**Work item:** Show every line from the data below that includes "setCore".

**Supplied material:**
----------------

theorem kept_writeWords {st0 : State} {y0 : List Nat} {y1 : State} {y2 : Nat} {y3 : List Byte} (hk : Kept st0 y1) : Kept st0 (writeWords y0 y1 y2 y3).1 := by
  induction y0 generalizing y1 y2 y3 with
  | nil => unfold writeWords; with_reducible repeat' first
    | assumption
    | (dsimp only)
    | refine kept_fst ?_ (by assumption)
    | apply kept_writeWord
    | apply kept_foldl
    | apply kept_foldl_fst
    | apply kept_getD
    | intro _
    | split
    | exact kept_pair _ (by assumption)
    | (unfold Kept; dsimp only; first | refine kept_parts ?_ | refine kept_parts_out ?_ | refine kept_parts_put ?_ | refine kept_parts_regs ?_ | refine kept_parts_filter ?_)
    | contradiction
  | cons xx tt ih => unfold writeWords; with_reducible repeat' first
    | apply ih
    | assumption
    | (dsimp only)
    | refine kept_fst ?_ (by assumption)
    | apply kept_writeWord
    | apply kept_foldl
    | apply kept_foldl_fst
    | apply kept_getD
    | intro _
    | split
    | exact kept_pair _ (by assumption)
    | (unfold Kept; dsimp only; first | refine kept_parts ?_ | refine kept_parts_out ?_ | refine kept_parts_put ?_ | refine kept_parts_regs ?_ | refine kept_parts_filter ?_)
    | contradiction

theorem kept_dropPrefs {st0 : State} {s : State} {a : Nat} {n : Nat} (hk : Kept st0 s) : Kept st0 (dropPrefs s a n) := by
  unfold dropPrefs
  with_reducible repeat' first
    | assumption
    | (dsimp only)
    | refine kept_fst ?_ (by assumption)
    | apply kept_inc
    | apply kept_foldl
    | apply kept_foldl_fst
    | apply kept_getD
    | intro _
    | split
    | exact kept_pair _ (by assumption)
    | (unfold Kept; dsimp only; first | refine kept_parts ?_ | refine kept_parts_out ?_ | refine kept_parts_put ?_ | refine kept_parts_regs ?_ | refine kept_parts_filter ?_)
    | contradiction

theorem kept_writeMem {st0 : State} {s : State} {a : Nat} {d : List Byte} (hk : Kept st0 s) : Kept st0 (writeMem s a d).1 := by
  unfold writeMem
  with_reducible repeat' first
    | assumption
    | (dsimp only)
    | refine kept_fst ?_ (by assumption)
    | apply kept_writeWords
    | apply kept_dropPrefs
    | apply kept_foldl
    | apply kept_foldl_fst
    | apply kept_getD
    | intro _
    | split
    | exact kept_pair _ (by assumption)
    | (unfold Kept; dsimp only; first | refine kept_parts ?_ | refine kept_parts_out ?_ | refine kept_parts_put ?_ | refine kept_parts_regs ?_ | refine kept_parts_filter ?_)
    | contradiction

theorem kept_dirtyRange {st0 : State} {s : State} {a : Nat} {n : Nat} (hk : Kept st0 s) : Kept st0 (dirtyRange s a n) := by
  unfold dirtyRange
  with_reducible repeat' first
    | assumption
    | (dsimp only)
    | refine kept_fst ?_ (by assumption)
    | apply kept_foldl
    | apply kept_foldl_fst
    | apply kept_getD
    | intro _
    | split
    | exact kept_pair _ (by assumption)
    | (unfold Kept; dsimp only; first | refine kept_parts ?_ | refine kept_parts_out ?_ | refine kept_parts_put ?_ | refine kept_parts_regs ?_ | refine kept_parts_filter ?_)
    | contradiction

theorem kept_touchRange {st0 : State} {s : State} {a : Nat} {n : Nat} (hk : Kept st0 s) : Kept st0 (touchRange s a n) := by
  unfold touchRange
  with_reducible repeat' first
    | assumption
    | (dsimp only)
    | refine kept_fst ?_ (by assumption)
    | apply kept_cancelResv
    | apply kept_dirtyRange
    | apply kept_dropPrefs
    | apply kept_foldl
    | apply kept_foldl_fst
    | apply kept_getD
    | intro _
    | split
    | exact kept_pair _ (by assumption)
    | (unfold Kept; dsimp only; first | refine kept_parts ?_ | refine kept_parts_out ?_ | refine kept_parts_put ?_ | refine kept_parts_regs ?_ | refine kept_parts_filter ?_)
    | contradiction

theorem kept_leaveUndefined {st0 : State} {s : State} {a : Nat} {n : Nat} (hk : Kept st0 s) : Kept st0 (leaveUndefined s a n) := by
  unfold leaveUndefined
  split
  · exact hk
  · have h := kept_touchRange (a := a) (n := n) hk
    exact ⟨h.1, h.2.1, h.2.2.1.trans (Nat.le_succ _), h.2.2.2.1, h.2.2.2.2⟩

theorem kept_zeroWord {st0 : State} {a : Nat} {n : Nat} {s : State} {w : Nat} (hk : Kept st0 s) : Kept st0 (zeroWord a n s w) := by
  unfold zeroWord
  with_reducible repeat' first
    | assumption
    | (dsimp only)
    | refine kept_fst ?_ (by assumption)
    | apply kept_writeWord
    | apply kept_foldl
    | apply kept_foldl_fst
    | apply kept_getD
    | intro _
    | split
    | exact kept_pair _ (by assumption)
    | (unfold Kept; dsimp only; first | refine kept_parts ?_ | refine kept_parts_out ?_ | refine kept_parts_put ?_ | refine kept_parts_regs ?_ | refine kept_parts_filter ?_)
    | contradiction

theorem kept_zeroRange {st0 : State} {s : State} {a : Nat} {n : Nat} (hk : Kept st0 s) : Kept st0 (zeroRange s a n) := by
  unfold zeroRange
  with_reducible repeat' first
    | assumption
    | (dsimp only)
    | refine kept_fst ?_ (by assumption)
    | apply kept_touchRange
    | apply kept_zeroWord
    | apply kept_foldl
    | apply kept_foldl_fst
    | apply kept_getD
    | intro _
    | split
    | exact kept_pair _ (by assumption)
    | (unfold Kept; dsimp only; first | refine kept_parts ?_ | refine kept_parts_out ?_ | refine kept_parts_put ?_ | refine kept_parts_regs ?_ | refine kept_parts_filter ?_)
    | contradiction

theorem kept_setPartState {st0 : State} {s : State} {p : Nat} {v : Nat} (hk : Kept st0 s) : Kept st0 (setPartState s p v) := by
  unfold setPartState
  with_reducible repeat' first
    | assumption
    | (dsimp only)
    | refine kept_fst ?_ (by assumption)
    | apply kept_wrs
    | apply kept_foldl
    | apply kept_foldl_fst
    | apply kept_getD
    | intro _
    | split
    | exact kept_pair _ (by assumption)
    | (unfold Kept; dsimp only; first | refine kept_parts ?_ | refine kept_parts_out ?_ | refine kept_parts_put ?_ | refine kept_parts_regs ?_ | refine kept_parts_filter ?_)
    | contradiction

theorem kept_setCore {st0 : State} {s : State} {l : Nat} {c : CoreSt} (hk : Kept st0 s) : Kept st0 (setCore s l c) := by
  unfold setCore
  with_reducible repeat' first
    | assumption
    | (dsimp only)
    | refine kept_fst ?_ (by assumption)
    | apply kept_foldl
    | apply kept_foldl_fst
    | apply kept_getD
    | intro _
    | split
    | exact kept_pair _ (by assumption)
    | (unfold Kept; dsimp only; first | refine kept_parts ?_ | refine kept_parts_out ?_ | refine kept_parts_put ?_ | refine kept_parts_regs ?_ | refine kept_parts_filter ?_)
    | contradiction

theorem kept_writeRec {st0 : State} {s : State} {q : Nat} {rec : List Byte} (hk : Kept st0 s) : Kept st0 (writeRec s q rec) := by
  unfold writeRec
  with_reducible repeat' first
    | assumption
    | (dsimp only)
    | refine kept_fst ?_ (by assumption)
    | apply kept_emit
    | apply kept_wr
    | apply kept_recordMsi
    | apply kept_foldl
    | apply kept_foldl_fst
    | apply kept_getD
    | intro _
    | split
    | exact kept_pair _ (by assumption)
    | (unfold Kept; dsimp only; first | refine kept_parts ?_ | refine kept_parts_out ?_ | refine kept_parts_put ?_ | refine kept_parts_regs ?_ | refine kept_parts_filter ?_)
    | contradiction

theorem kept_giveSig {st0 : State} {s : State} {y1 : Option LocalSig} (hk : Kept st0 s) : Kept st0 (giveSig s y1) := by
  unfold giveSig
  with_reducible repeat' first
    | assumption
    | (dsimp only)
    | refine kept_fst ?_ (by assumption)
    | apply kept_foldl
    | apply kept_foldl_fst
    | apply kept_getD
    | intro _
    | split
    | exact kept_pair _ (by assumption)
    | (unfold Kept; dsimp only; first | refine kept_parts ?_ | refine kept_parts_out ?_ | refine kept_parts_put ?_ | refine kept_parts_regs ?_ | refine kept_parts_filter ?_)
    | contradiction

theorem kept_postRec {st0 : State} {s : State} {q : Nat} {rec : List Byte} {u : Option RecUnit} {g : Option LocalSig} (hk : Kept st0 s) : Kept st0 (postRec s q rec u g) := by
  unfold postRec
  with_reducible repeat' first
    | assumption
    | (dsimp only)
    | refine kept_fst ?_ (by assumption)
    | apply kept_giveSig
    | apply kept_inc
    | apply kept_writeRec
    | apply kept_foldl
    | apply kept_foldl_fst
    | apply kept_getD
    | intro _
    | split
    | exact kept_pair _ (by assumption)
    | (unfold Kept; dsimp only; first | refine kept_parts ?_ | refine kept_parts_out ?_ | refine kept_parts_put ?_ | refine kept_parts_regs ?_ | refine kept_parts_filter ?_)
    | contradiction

----------------

**Solution for this task:**
theorem kept_setCore {st0 : State} {s : State} {l : Nat} {c : CoreSt} (hk : Kept st0 s) : Kept st0 (setCore s l c) := by
  unfold setCore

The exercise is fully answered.